According to a news source, the *Super Bowl* coverage was the most watched TV show in the United States television history, which was watched by more than 106 million people. The second most watched American TV show was the 1983 finale of M*A*S*H. (If you don't know about Super Bowl, it's one of the biggest American football events.)

So what do you think about this news? I saw a headline about it from CBC News.

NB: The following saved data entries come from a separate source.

-- ==== Sys2Proof/Tests/Slice0.lean ====
section
/-! SUPPORT. Tests: ill-formed terms that the checks refuse, words written out from the encodings of the spec, single steps with
results from the spec, and for each statement with hypotheses a state and operands that meet them. -/

open Sys2Proof Sys2Proof.Machine Sys2Proof.Claims

namespace Sys2Proof.Tests

set_option maxRecDepth 100000
set_option Elab.async false

/-! ### Small states -/

/-- The launch with its fault handler at 0x100. -/
def handled (s : State) : State :=
  modLaunch s (launchKey programCtx 0) fun l => { l with bill := { l.bill with trapPc := 0x100 } }

/-- A loaded machine whose one-lane cast issues; nothing is fetched. -/
def lane1 : State := handled { loadProgram State.reset [] false with actor := .lanes 0 [(0, 0)], agenda := [] }

/-- The same machine with the lane's thread changed, and with the core changed. -/
def laneWith (f : Thread → Thread) : State := modThread lane1 0 0 0 f
def coreWith (f : Core → Core) : State := modCore lane1 0 f

/-- A loaded machine whose cue thread issues, with its thread changed. -/
def cueOf (hold : Bool) (f : Cue → Cue) : State :=
  modCue (handled { loadProgram State.reset [] true with actor := .cue 0 hold, agenda := [] }) 0 f

/-- A loaded machine with a whole cast of sixteen lanes that issue together, each changed by its number. -/
def cast16 (f : Nat → Thread → Thread) : State :=
  let s := modCast lane1 0 0 fun c => { c with threads := (List.range 16).map fun l => f l (openImplicit programBill {} 0) }
  { s with actor := .lanes 0 ((List.range 16).map fun l => (0, l)) }

/-- The lanes of that cast. -/
def all16 : List Nat := List.range 16

/-- A capability of the whole loaded object with some rights. -/
def capOf (rights : Nat) : Cap := mkCap 0 (2 ^ 21) programOid rights 0

/-- A lane with a capability in c1 and vector registers. -/
def laneMem (rights : Nat) (v : Store Word) : State :=
  modCast (laneWith fun t => { t with v }) 0 0 fun c => { c with a := [(1, capOf rights)] }

/-! ### Decoding: words written out from the opcode map (R56) and the fields of R36, with GRD p7 -/

def words1 : List (Nat × Nat × Instr) := [
  (96, 0x0000000000000000000000E1, .nop { form := .ext }),
  (96, 0x0000000000000000000002E1, .bra { form := .ext }),
  (96, 0x0000004000000000080004E1, .brc { form := .ext, a := 4, word2 := 0x40 }),
  (96, 0x0000000000000000080006E1, .jmpi { form := .ext, a := 4 }),
  (96, 0x0000000000000000000008E1, .call { form := .ext }),
  (96, 0x000000000000000008000AE1, .calli { form := .ext, a := 4 }),
  (96, 0x000000000000000000000CE1, .ret { form := .ext }),
  (96, 0x000000000000000000000EE1, .reform { form := .ext }),
  (160, 0x00000000000000000000000300000000000010E3, .scene { form := .extLit, word2 := 3 }),
  (96, 0x0000000000000000080012E1, .exit { form := .ext, a := 4 }),
  (96, 0x0000000000000000020014E1, .arrive { form := .ext, a := 1 }),
  (96, 0x0000000000000000020016E1, .bwait { form := .ext, a := 1 }),
  (96, 0x0000000000000006081418E1, .dqpush { form := .ext, d := 5, a := 4, b := 6 }),
  (96, 0x0000000000000000000C1AE1, .dqpop { form := .ext, d := 3 }),
  (96, 0x000000400000000602141CE1, .qenq { form := .ext, d := 5, a := 1, b := 6, word2 := 0x40 }),
  (96, 0x000000400000000002081EE1, .qdeq { form := .ext, d := 2, a := 1, word2 := 0x40 }),
  (96, 0x0000004000000000020820E1, .qstat { form := .ext, d := 2, a := 1, word2 := 0x40 }),
  (96, 0x0000004000000006021422E1, .launch { form := .ext, d := 5, a := 1, b := 6, word2 := 0x40 }),
  (96, 0x0000004000000000060024E1, .wait { form := .ext, a := 3, word2 := 0x40 }),
  (96, 0x0000000000000000000026E1, .ordy { form := .ext }),
  (96, 0x0000000000000000000028E1, .castsync { form := .ext }),
  (96, 0x000000000000000000002AE1, .yield { form := .ext }),
  (96, 0x0000000000000006080840E1, .iadd { form := .ext, d := 2, a := 4, b := 6 }),
  (96, 0x0000000000000006080842E1, .isub { form := .ext, d := 2, a := 4, b := 6 }),
  (96, 0x0000000000000006080844E1, .imul { form := .ext, d := 2, a := 4, b := 6 })]
def words2 : List (Nat × Nat × Instr) := [
  (96, 0x0000000000000006080846E1, .imulh { form := .ext, d := 2, a := 4, b := 6 }),
  (96, 0x0000000000000406080848E1, .imad { form := .ext, d := 2, a := 4, b := 6, c := 8 }),
  (96, 0x000000000000000608084AE1, .imin { form := .ext, d := 2, a := 4, b := 6 }),
  (96, 0x000000000000000608084CE1, .imax { form := .ext, d := 2, a := 4, b := 6 }),
  (96, 0x000000000000000008084EE1, .iabs { form := .ext, d := 2, a := 4 }),
  (96, 0x0000000000000000080850E1, .ineg { form := .ext, d := 2, a := 4 }),
  (96, 0x0000000000000006080852E1, .iadds { form := .ext, d := 2, a := 4, b := 6 }),
  (96, 0x0000000000000006080854E1, .isubs { form := .ext, d := 2, a := 4, b := 6 }),
  (96, 0x0000000000000006081456E1, .icmp { form := .ext, d := 5, a := 4, b := 6 }),
  (96, 0x0000000000000106080858E1, .sel { form := .ext, d := 2, a := 4, b := 6, c := 2 }),
  (96, 0x000000000000000008085AE1, .mov { form := .ext, d := 2, a := 4 }),
  (96, 0x000000400000000000085CE1, .movl { form := .ext, d := 2, word2 := 0x40 }),
  (96, 0x000000000000000000085EE1, .vidx { form := .ext, d := 2 }),
  (96, 0x0000000000000006080860E1, .and { form := .ext, d := 2, a := 4, b := 6 }),
  (96, 0x0000000000000006080862E1, .or { form := .ext, d := 2, a := 4, b := 6 }),
  (96, 0x0000000000000006080864E1, .xor { form := .ext, d := 2, a := 4, b := 6 }),
  (96, 0x0000000000000006080866E1, .andn { form := .ext, d := 2, a := 4, b := 6 }),
  (96, 0x0000000000000000080868E1, .not { form := .ext, d := 2, a := 4 }),
  (96, 0x000000000000000608086AE1, .shl { form := .ext, d := 2, a := 4, b := 6 }),
  (96, 0x000000000000000608086CE1, .shr { form := .ext, d := 2, a := 4, b := 6 }),
  (96, 0x000000000000000608086EE1, .sar { form := .ext, d := 2, a := 4, b := 6 }),
  (96, 0x0000000000000006080870E1, .rol { form := .ext, d := 2, a := 4, b := 6 }),
  (96, 0x0000000000000406080872E1, .bfx { form := .ext, d := 2, a := 4, b := 6, c := 8 }),
  (96, 0x0000000000000406080874E1, .bfi { form := .ext, d := 2, a := 4, b := 6, c := 8 }),
  (96, 0x0000000000000000080876E1, .popc { form := .ext, d := 2, a := 4 })]
def words3 : List (Nat × Nat × Instr) := [
  (96, 0x0000000000000000080878E1, .clz { form := .ext, d := 2, a := 4 }),
  (96, 0x000000000000000008087AE1, .ctz { form := .ext, d := 2, a := 4 }),
  (96, 0x000000000000000008087CE1, .brev { form := .ext, d := 2, a := 4 }),
  (96, 0x000000000000010204147EE1, .plog { form := .ext, d := 5, a := 2, b := 2, c := 2 }),
  (96, 0x0000000000000006080880E1, .padd16 { form := .ext, d := 2, a := 4, b := 6 }),
  (96, 0x0000000000000006080882E1, .psub16 { form := .ext, d := 2, a := 4, b := 6 }),
  (96, 0x0000000000000006080884E1, .pmul16 { form := .ext, d := 2, a := 4, b := 6 }),
  (96, 0x0000000000000406080886E1, .pmac16 { form := .ext, d := 2, a := 4, b := 6, c := 8 }),
  (96, 0x0000000000000006080888E1, .padd8 { form := .ext, d := 2, a := 4, b := 6 }),
  (96, 0x000000000000040608088AE1, .pdot8 { form := .ext, d := 2, a := 4, b := 6, c := 8 }),
  (96, 0x000000000000000608088CE1, .shrr { form := .ext, d := 2, a := 4, b := 6 }),
  (96, 0x000000000000000008088EE1, .satn { form := .ext, d := 2, a := 4 }),
  (96, 0x0000000000000006080890E1, .pmin16 { form := .ext, d := 2, a := 4, b := 6 }),
  (96, 0x0000000000000006080892E1, .pmax16 { form := .ext, d := 2, a := 4, b := 6 }),
  (96, 0x0000000000000006080894E1, .add64 { form := .ext, d := 2, a := 4, b := 6 }),
  (96, 0x0000000000000006080896E1, .sub64 { form := .ext, d := 2, a := 4, b := 6 }),
  (96, 0x0000000000000006080898E1, .shl64 { form := .ext, d := 2, a := 4, b := 6 }),
  (96, 0x000000000000000608089AE1, .shr64 { form := .ext, d := 2, a := 4, b := 6 }),
  (96, 0x000000000000000608089CE1, .mul32w { form := .ext, d := 2, a := 4, b := 6 }),
  (96, 0x00000000000000060808C0E1, .fadd { form := .ext, d := 2, a := 4, b := 6 }),
  (96, 0x00000000000000060808C2E1, .fsub { form := .ext, d := 2, a := 4, b := 6 }),
  (96, 0x00000000000000060808C4E1, .fmul { form := .ext, d := 2, a := 4, b := 6 }),
  (96, 0x00000000000004060808C6E1, .ffma { form := .ext, d := 2, a := 4, b := 6, c := 8 }),
  (96, 0x00000000000000060808C8E1, .fmin { form := .ext, d := 2, a := 4, b := 6 }),
  (96, 0x00000000000000060808CAE1, .fmax { form := .ext, d := 2, a := 4, b := 6 })]
def words4 : List (Nat × Nat × Instr) := [
  (96, 0x00000000000000000808CCE1, .fabs { form := .ext, d := 2, a := 4 }),
  (96, 0x00000000000000000808CEE1, .fneg { form := .ext, d := 2, a := 4 }),
  (96, 0x00000000000000060814D0E1, .fcmp { form := .ext, d := 5, a := 4, b := 6 }),
  (96, 0x00000000000000000808D2E1, .fclass { form := .ext, d := 2, a := 4 }),
  (96, 0x00000000000000000808D4E1, .frcp { form := .ext, d := 2, a := 4 }),
  (96, 0x00000000000000000808D6E1, .frsq { form := .ext, d := 2, a := 4 }),
  (96, 0x00000000000000000808D8E1, .fsqrt { form := .ext, d := 2, a := 4 }),
  (96, 0x00000000000000000808DAE1, .fexp2 { form := .ext, d := 2, a := 4 }),
  (96, 0x00000000000000000808DCE1, .flog2 { form := .ext, d := 2, a := 4 }),
  (96, 0x00000000000000000808DEE1, .ftanh { form := .ext, d := 2, a := 4 }),
  (96, 0x00000000000000000808E0E1, .frnd { form := .ext, d := 2, a := 4 }),
  (96, 0x00000000000000060808E2E1, .fscale { form := .ext, d := 2, a := 4, b := 6 }),
  (96, 0x00000000000000000808E4E1, .cvt { form := .ext, d := 2, a := 4 }),
  (96, 0x00000000000000060808E6E1, .cvtq { form := .ext, d := 2, a := 4, b := 6 }),
  (96, 0x00000000000000060808E8E1, .cvtd { form := .ext, d := 2, a := 4, b := 6 }),
  (96, 0x00000000000000060808EAE1, .hadd2 { form := .ext, d := 2, a := 4, b := 6 }),
  (96, 0x00000000000000060808ECE1, .hmul2 { form := .ext, d := 2, a := 4, b := 6 }),
  (96, 0x00000000000004060808EEE1, .hfma2 { form := .ext, d := 2, a := 4, b := 6, c := 8 }),
  (96, 0x00000000000004060808F0E1, .fdot2 { form := .ext, d := 2, a := 4, b := 6, c := 8 }),
  (96, 0x0000000000000006080940E1, .slide { form := .ext, d := 2, a := 4, b := 6 }),
  (96, 0x0000000000000006080942E1, .shfl { form := .ext, d := 2, a := 4, b := 6 }),
  (96, 0x0000000000000006080944E1, .bcast { form := .ext, d := 2, a := 4, b := 6 }),
  (96, 0x0000000000000000080946E1, .reduce { form := .ext, d := 2, a := 4 }),
  (96, 0x0000000000000000080948E1, .scan { form := .ext, d := 2, a := 4 }),
  (96, 0x000000000000000004094AE1, .vote { form := .ext, d := 2, a := 2 })]
def words5 : List (Nat × Nat × Instr) := [
  (96, 0x000000000000000008094CE1, .matchLanes { form := .ext, d := 2, a := 4 }),
  (96, 0x0000000000000000080D4EE1, .kmov { form := .ext, d := 3, a := 4 }),
  (96, 0x0000004000000006020980E1, .ld { form := .ext, d := 2, a := 1, b := 6, word2 := 0x40 }),
  (96, 0x0000004000000406020182E1, .st { form := .ext, a := 1, b := 6, c := 8, word2 := 0x40 }),
  (96, 0x0000004000000000080984E1, .lds { form := .ext, d := 2, a := 4, word2 := 0x40 }),
  (96, 0x0000004000000006080186E1, .sts { form := .ext, a := 4, b := 6, word2 := 0x40 }),
  (96, 0x0000004000000006020D88E1, .ldk { form := .ext, d := 3, a := 1, b := 6, word2 := 0x40 }),
  (96, 0x000000400000040602098AE1, .atom { form := .ext, d := 2, a := 1, b := 6, c := 8, word2 := 0x40 }),
  (96, 0x000000400000040608098CE1, .atoms { form := .ext, d := 2, a := 4, b := 6, c := 8, word2 := 0x40 }),
  (96, 0x000000400000000602018EE1, .pfch { form := .ext, a := 1, b := 6, word2 := 0x40 }),
  (96, 0x0000004000000006020990E1, .capld { form := .ext, d := 2, a := 1, b := 6, word2 := 0x40 }),
  (96, 0x0000004000000086020192E1, .capst { form := .ext, a := 1, b := 6, c := 1, word2 := 0x40 }),
  (96, 0x0000000000000406020994E1, .capnar { form := .ext, d := 2, a := 1, b := 6, c := 8 }),
  (96, 0x0000000000000000020996E1, .capinfo { form := .ext, d := 2, a := 1 }),
  (96, 0x0000004000000406020D98E1, .copy { form := .ext, d := 3, a := 1, b := 6, c := 8, word2 := 0x40 }),
  (96, 0x0000004000000406020D9AE1, .gatherb { form := .ext, d := 3, a := 1, b := 6, c := 8, word2 := 0x40 }),
  (96, 0x0000004000000401020D9CE1, .copyx { form := .ext, d := 3, a := 1, b := 1, c := 8, word2 := 0x40 }),
  (96, 0x000000000000000000019EE1, .rel { form := .ext }),
  (96, 0x00000000000000000001A0E1, .acq { form := .ext }),
  (96, 0x00000040000004060201A2E1, .icinv { form := .ext, a := 1, b := 6, c := 8, word2 := 0x40 }),
  (96, 0x00000000000004060209A4E1, .capmk { form := .ext, d := 2, a := 1, b := 6, c := 8 }),
  (96, 0x00000000000001860811B0E1, .mma { form := .ext, d := 4, a := 4, b := 6, c := 3 }),
  (96, 0x00000000000001860811B2E1, .mmas { form := .ext, d := 4, a := 4, b := 6, c := 3 }),
  (96, 0x0000004000000406020DB4E1, .wload { form := .ext, d := 3, a := 1, b := 6, c := 8, word2 := 0x40 }),
  (96, 0x00000000000001800011B6E1, .zclr { form := .ext, d := 4, c := 3 })]
def words6 : List (Nat × Nat × Instr) := [
  (96, 0x00000040000001860211B8E1, .zld { form := .ext, d := 4, a := 1, b := 6, c := 3, word2 := 0x40 }),
  (96, 0x00000040000001860211BAE1, .zst { form := .ext, d := 4, a := 1, b := 6, c := 3, word2 := 0x40 }),
  (96, 0x00000000000000060809BCE1, .zmov { form := .ext, d := 2, a := 4, b := 6 }),
  (96, 0x00000000000000060809BEE1, .spcomp { form := .ext, d := 2, a := 4, b := 6 }),
  (96, 0x00000000000000060809C0E1, .expq { form := .ext, d := 2, a := 4, b := 6 }),
  (96, 0x00000000000001860811C2E1, .cred { form := .ext, d := 4, a := 4, b := 6, c := 3 }),
  (96, 0x0000004000000006080DC4E1, .qcast { form := .ext, d := 3, a := 4, b := 6, word2 := 0x40 }),
  (96, 0x00000000000000060809C6E1, .topk { form := .ext, d := 2, a := 4, b := 6 }),
  (96, 0x00000000000004060801C8E1, .sacc { form := .ext, a := 4, b := 6, c := 8 }),
  (96, 0x00000000000000000801E0E1, .trap { form := .ext, a := 4 }),
  (96, 0x00000000000000000001E2E1, .resume { form := .ext }),
  (96, 0x00000000000000061009E4E1, .sysrd { form := .ext, d := 2, a := 8, b := 6 }),
  (96, 0x00000000000004061001E6E1, .syswr { form := .ext, a := 8, b := 6, c := 8 }),
  (96, 0x00000000000000060809E8E1, .pbkrd { form := .ext, d := 2, a := 4, b := 6 }),
  (96, 0x00000000000004060801EAE1, .pbkwr { form := .ext, a := 4, b := 6, c := 8 }),
  (96, 0x00000000000000000801ECE1, .pbkclr { form := .ext, a := 4 }),
  (96, 0x0000004000000006020DEEE1, .pbksave { form := .ext, d := 3, a := 1, b := 6, word2 := 0x40 }),
  (96, 0x0000004000000006020DF0E1, .pbkload { form := .ext, d := 3, a := 1, b := 6, word2 := 0x40 }),
  (96, 0x00000000000000000201F2E1, .step { form := .ext, a := 1 }),
  (96, 0x00000000000004060201F4E1, .fade { form := .ext, a := 1, b := 6, c := 8 }),
  (96, 0x00000000000004060201F6E1, .classmap { form := .ext, a := 1, b := 6, c := 8 }),
  (96, 0x00000000000000000001F8E1, .brkpt { form := .ext }),
  (96, 0x00000000000000060801FAE1, .trace { form := .ext, a := 4, b := 6 })]

/-- Does the decoder give the instruction of an entry: bits, word, instruction? -/
def decodes (e : Nat × Nat × Instr) : Bool := decodeTableWord e.1 e.2.1 == some e.2.2 && wellFormed e.2.2

theorem test_words : (words1 ++ words2 ++ words3 ++ words4 ++ words5 ++ words6).all decodes = true := by decide +kernel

This is probably my first topic on the BMTM section.


----------



## DeMoN (Feb 9, 2010)

M*A*S*H still holds the record for highest percentage of viewers, and I don't think that will ever be beaten because of all the broadcasting competition now.


----------



## Jakob95 (Feb 15, 2010)

Antankon what happened to you?  You never post anymore.


----------



## silent sniper (Feb 15, 2010)

thats not even news.


----------



## Overlord Nadrian (Feb 15, 2010)

jakob95 said:
			
		

> Antankon what happened to you?  You never post anymore.
> This.
> 
> QUOTE(silent sniper @ Feb 15 2010, 03:10 AM) thats not even news.


And this.


----------



## spotanjo3 (Feb 15, 2010)

I am not fan of television so I dont care. I am fan of movies and video games, thats all. The telvision is full of craps and idiots, indeed.


----------



## Guild McCommunist (Feb 15, 2010)

Does this take in account viewers to population ratio? America is definitely more populated now then it was when MASH finished in 1983. It's like how Avatar greatly surpassed any film in box office sales, but I don't know if it did in proportion to inflation, population, etc.


----------